= Henri Letocart =

French composer and organist

Victor Jean Félix Henri Letocart (6 February 1866 – 1945) was a French organist and composer.

== Biography ==
Born in Courbevoie, Henri Letocart was the son of a music teacher, Joseph Félix Letocart. He began his musical studies in 1879 at the École Niedermeyer, with Clément Loret and Eugène Gigout for the organ, before entering the Conservatoire de Paris in 1885 in the organ classes of César Franck and music composition of Ernest Guiraud.

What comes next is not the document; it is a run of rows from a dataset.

-- ==== Sys2Proof/Machine/Gateway.lean ====
section
/-! DEFINITION. Frames through the gateway (16_gateway_time R349-R351, R356, R359-R362, R364, R366, R368, R370, R418). -/

namespace Sys2Proof.Machine

/-! ### What the gateway needs (R21, R389) -/

/-- The switch works: the Hub fabric, the time unit, the Queue Manager and the gateway's own domain run. -/
def State.gwUp (s : State) : Bool := [2, 6, 16, 17].all s.domainOn
/-- Ethernet port `p`, or a CAN controller, takes part in forwarding. -/
def State.ethUp (s : State) (p : Nat) : Bool := s.gwUp && s.domainOn (if p < 2 then 18 else if p < 10 then 19 else 20)
def State.canUp (s : State) : Bool := s.gwUp && s.domainOn 21

/-! ### The pool (R359, R360) -/

/-- Cells of a frame: an Ethernet frame counts with its FCS, a CAN frame with 16 bytes of fields beside its data (log entry 32). -/
def ethCells (bytes : List Byte) : Nat := ceilDiv (bytes.length + 4) 256
def canFrameCells (f : CanFrame) : Nat := ceilDiv (f.data.length + 16) 256

/-- A frame of `c` cells is admitted to queue `q` within its minimum, or from the shared remainder. -/
def State.inMin (s : State) (q c : Nat) : Bool := decide ((s.queue q).used + c ≤ (s.queue q).minCells)
def State.admits (s : State) (q c : Nat) : Bool :=
  (s.queue q).enabled && (s.inMin q c || (decide ((s.queue q).used + c ≤ (s.queue q).maxCells) && decide (c ≤ s.sharedFree)))

/-- USED of queue `q` grows or shrinks. -/
def State.charge (s : State) (q c : Nat) : State := s.setQueue q { s.queue q with used := (s.queue q).used + c }
def State.uncharge (s : State) (q c : Nat) : State := s.setQueue q { s.queue q with used := (s.queue q).used - c }

/-! ### Transmit entries that wait for their timestamp (R362) -/

/-- CONS passes the entries at the front that are done. -/
def State.txPass (s : State) (q : Nat) : List Nat → State
  | 0 :: t => State.txPass (s.qConsume q) q t
  | l => { s with gw := { s.gw with txWait := Table.set s.gw.txWait [] q l } }

/-- Entry `i` of the ring is done. -/
def State.txDone (s : State) (q i : Nat) : State :=
  let k := (i + 2 ^ 32 - (s.queue q).cons) % 2 ^ 32
  s.txPass q ((Table.get s.gw.txWait [] q).set k 0)

/-- The timestamp of the entry is written back, and the entry is done. -/
def State.stampBack (s : State) (ts : Option (Nat × Nat)) : State :=
  match ts with
  | none => s
  | some (q, i) =>
    let r := s.queue q
    ((s.ctxWrite r.devCtx (r.entryAddr q i + 24) (leBytes 8 s.clock.now)).1).txDone q i

/-- An entry whose frame goes nowhere has no egress and gets no timestamp. -/
def State.txAbandon (s : State) (ts : Option (Nat × Nat)) : State :=
  match ts with
  | none => s
  | some (q, i) => s.txDone q i

/-! ### Storing and freeing frames -/

/-- Queue `q` gives up its copy of frame `i`; the cells are free when the last copy has gone. -/
def State.dropCopy (s : State) (q i : Nat) : State :=
  match s.frame? i with
  | none => s
  | some f =>
    let s1 := (s.uncharge q f.cells).setHeld q ((s.heldBy q).filter (· ≠ i))
    let rest := f.copies.filter (· ≠ q)
    if rest.isEmpty then
      let s2 := { s1 with gw := { s1.gw with frames := Table.del s1.gw.frames i } }
      (s2.txAbandon f.tsBack).poolCheck
    else { s1 with gw := { s1.gw with frames := Table.put s1.gw.frames i { f with copies := rest } } }

/-- Every copy of frame `i` goes. -/
def State.dropFrame (s : State) (i : Nat) : State :=
  match s.frame? i with
  | none => s
  | some f => s.each f.copies (fun u q => u.dropCopy q i)

/-- R361: the receive descriptor of a frame. -/
def rxDescriptor (f : GwFrame) : List Byte :=
  match f.can with
  | some c =>
    leBytes 2 c.data.length ++ leBytes 1 f.port ++ leBytes 1 (b2n f.isDefault * 2 + b2n c.fdf * 4 + b2n c.brs * 8 + b2n c.xlf * 16 + b2n c.ide * 32)
      ++ leBytes 4 c.ident ++ leBytes 8 f.stamp ++ [c.sdt, c.vcid, 0#8, 0#8] ++ leBytes 4 c.af.toNat ++ leBytes 8 0
  | none =>
    let tagged := leAt f.bytes 12 2 = 0x0081
    leBytes 2 f.bytes.length ++ leBytes 1 f.port ++ leBytes 1 (b2n tagged + b2n f.isDefault * 2)
      ++ (if tagged then [f.bytes.getD 15 0#8, f.bytes.getD 14 0#8, 0#8, 0#8] else leBytes 4 0)
      ++ leBytes 8 f.stamp ++ leBytes 16 0

/-- The bytes of a frame as a slot holds them. -/
def GwFrame.payload (f : GwFrame) : List Byte := match f.can with | some c => c.data | none => f.bytes

/-- R358, R361, R418: a host receive queue takes a frame: the slot, then the descriptor; otherwise the frame is dropped for it. -/
def State.deliver (s : State) (q : Nat) (f : GwFrame) : State :=
  let r := s.queue q
  let slot := 2 ^ (bits r.c 7 4 + 8)
  if !s.qFits q 32 || r.hostTx || s.qFull q || slot < f.payload.length then s.qDrop q
  else
    let p := s.ctxWrite r.devCtx (r.base + 32 * r.size q + (r.prod + s.qLate q) % r.size q * slot) f.payload
    if p.2 then p.1.qWrite q (rxDescriptor f) else p.1.qDrop q

/-- R359, R360: a frame bound for queues `qs`: each admits it at `c` cells, or drops its copy; it is stored once
and charged to each queue that holds it; host queues are served at once. A frame that no queue holds leaves nothing. -/
def State.store (s : State) (f : GwFrame) (qs : List Nat) (c : Nat) : State :=
  let ok := qs.filter (fun q => s.admits q c)
  let s1 := s.each (qs.filter (fun q => !s.admits q c)) State.qDrop
  match ok with
  | [] => s1.txAbandon f.tsBack
  | _ =>
    let i := s1.gw.nextFrame
    let g := { f with copies := ok, charged := ok.find? (fun q => s.inMin q c) }
    let s2 := { s1 with gw := { s1.gw with nextFrame := i + 1, frames := Table.put s1.gw.frames i g } }
    let s3 := s2.each ok (fun u q => (u.charge q f.cells).setHeld q (u.heldBy q ++ [i]))
    (s3.poolCheck).each (ok.filter isHostQueue) (fun u q => (u.deliver q f).dropCopy q i)

/-! ### Lookup (R364-R366) -/

/-- Look a key up in the ways of its bucket, the lower way first: an uncorrectable way is a miss and raises GW_TABLE_UE. -/
def State.searchWays (s : State) (b : Nat) (key : List Byte) : List Nat → State × Option (List Byte)
  | [] => (s, none)
  | i :: t =>
    if s.wayBad b i then State.searchWays (s.raise srcGwTableUe) b key t
    else
      match Table.find (s.bank b) i with
      | some e => if keyOf e = key then (s, some e) else State.searchWays s b key t
      | none => State.searchWays s b key t

/-- R366: ways of the active bank whose words a lookup finds uncorrectable stay marked. -/
def State.markWays (s : State) (ways : List Nat) : State :=
  let b := s.activeBank
  let new := (ways.map (fun i => b * 65536 + i % 65536)).filter (fun m => !s.gw.badWays.contains m)
  { s with gw := { s.gw with badWays := s.gw.badWays ++ new } }

/-- The key of a frame with ingress port `port` (R364). -/
def ethKey (port : Nat) (bytes : List Byte) (vid : Nat) : List Byte := leBytes 1 0 ++ leBytes 1 port ++ leBytes 2 vid ++ bytes.take 6
def canKey (port : Nat) (f : CanFrame) : List Byte :=
  leBytes 1 2 ++ leBytes 1 port ++ leBytes 2 (b2n f.ide + b2n f.fdf * 2 + b2n f.xlf * 4) ++ leBytes 4 (f.ident % 2 ^ 29) ++ leBytes 2 0

/-- R366: the ingress port's key first, then that of any port, in the active bank. -/
def State.lookup (s : State) (key : Nat → List Byte) (port : Nat) : State × Option (List Byte) :=
  let b := s.activeBank
  let ways := fun (k : List Byte) => (List.range 4).map (fun w => 4 * bucketOf k + w)
  let p := s.searchWays b (key port) (ways (key port))
  match p.2 with
  | some e => (p.1, some e)
  | none => p.1.searchWays b (key 0xFF) (ways (key 0xFF))

/-! ### Ethernet frames (R350) -/

/-- The frame carries a C-VLAN tag; its tag control information, and the VID of the key, 0 for untagged. -/
def isTagged (b : List Byte) : Bool := leAt b 12 2 = 0x0081
def tciOf (b : List Byte) : Nat := (b.getD 14 0#8).toNat * 256 + (b.getD 15 0#8).toNat
def vidOf (b : List Byte) : Nat := if isTagged b then tciOf b % 4096 else 0

/-- Bytes in network order. -/
def beBytes (n v : Nat) : List Byte := (leBytes n v).reverse

/-- VID_REWRITE: the tag carries the new VID; an untagged frame gets a tag with its class. -/
def rewriteVid (b : List Byte) (cls vid : Nat) : List Byte :=
  if isTagged b then b.take 14 ++ beBytes 2 (tciOf b / 4096 * 4096 + vid) ++ b.drop 16
  else b.take 12 ++ [0x81#8, 0x00#8] ++ beBytes 2 (cls * 8192 + vid) ++ b.drop 12

/-- 802.1CB sequence generation: the redundancy tag behind the addresses and the C-VLAN tag (log entry 20). -/
def addRtag (b : List Byte) (seq : Nat) : List Byte :=
  let n := if isTagged b then 16 else 12
  b.take n ++ [0xF1#8, 0xC1#8, 0x00#8, 0x00#8] ++ beBytes 2 seq ++ b.drop n

/-- The next sequence number of a stream or template. -/
def State.nextSeq (s : State) (key m : Nat) : State × Nat :=
  let n := Table.get s.gw.seqNo 0 key
  ({ s with gw := { s.gw with seqNo := Table.set s.gw.seqNo 0 key ((n + 1) % m) } }, n)

/-! ### IEEE 1722 (R350, R364; log entry 20) -/

/-- ENCAP: a CAN frame as an NTSCF Ethernet frame with one ACF CAN message. -/
def encap (t : Template) (f : CanFrame) (stamp seq : Nat) : List Byte :=
  let pad := (4 - f.data.length % 4) % 4
  let quads := 4 + (f.data.length + pad) / 4
  let msg := beBytes 2 (1 * 512 + quads)
    ++ leBytes 1 (pad * 64 + 32 + b2n f.ide * 8 + b2n f.brs * 4 + b2n f.fdf * 2) ++ leBytes 1 (t.busId.toNat % 32)
    ++ beBytes 8 stamp ++ beBytes 4 (f.ident % 2 ^ 29) ++ f.data ++ List.replicate pad 0#8
  t.dst ++ t.src ++ [0x81#8, 0x00#8] ++ beBytes 2 t.tci.toNat ++ [0x22#8, 0xF0#8]
    ++ [0x82#8] ++ beBytes 2 (0x8000 + msg.length % 2048) ++ leBytes 1 seq ++ beBytes 8 t.streamId.toNat ++ msg

/-- The CAN frames of the ACF messages in a payload: types 1 (ACF CAN) and 2 (ACF CAN Brief). -/
def acfFrames : Nat → List Byte → List CanFrame
  | 0, _ => []
  | n + 1, b =>
    let w := (b.getD 0 0#8).toNat * 256 + (b.getD 1 0#8).toNat
    let ty := w / 512
    let len := w % 512 * 4
    if len = 0 ∨ b.length < len then []
    else
      let fl := (b.getD 2 0#8).toNat
      let hd := if ty = 1 then 12 else 4
      let rest := acfFrames n (b.drop len)
      if (ty = 1 ∨ ty = 2) ∧ hd + 4 + fl / 64 ≤ len then
        let ident := leNat ((b.drop hd).take 4).reverse % 2 ^ 29
        let data := (b.drop (hd + 4)).take (len - hd - 4 - fl / 64)
        ⟨ident, bit fl 3, bit fl 1, bit fl 2, false, 0#8, 0#8, 0#32, data⟩ :: rest
      else rest

/-- DECAP: the CAN frames that an IEEE 1722 frame carries. -/
def decap (b : List Byte) : List CanFrame :=
  let p := b.drop (if isTagged b then 16 else 12)
  if p.take 2 ≠ [0x22#8, 0xF0#8] then []
  else
    let a := p.drop 2
    match (a.getD 0 0#8).toNat with
    | 0x82 => acfFrames a.length (a.drop 12)
    | 0x05 => acfFrames a.length (a.drop 24)
    | _ => []

/-! ### Forwarding (R359, R364, R366, R368) -/

/-- R359: a frame for a port that is disabled or whose link is down is refused; its queue drops the copy. -/
def State.portTakes (s : State) (p : Nat) : Bool := s.on (GW_PORT_CFG.ENABLE p) && s.on (GW_PORT_CFG.LINK p)

/-- The Ethernet queues of class `cls` for the ports of a mask. -/
def ethQueues (mask cls : Nat) : List Nat := ((List.range 14).filter (bit mask)).map (fun p => ethQueue p cls)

After the Conservatory, where he obtained a second degree in organ in 1887, he was first called to the position of organist of the church of St. Vincent de Paul. In 1900, he was appointed organist of the new instrument by Charles Mutin at Saint-Pierre de Neuilly until 1920, and maître de chapelle, a position he held until 1933.

Letocart was one of the most militant supporters of the restoration of liturgical chant.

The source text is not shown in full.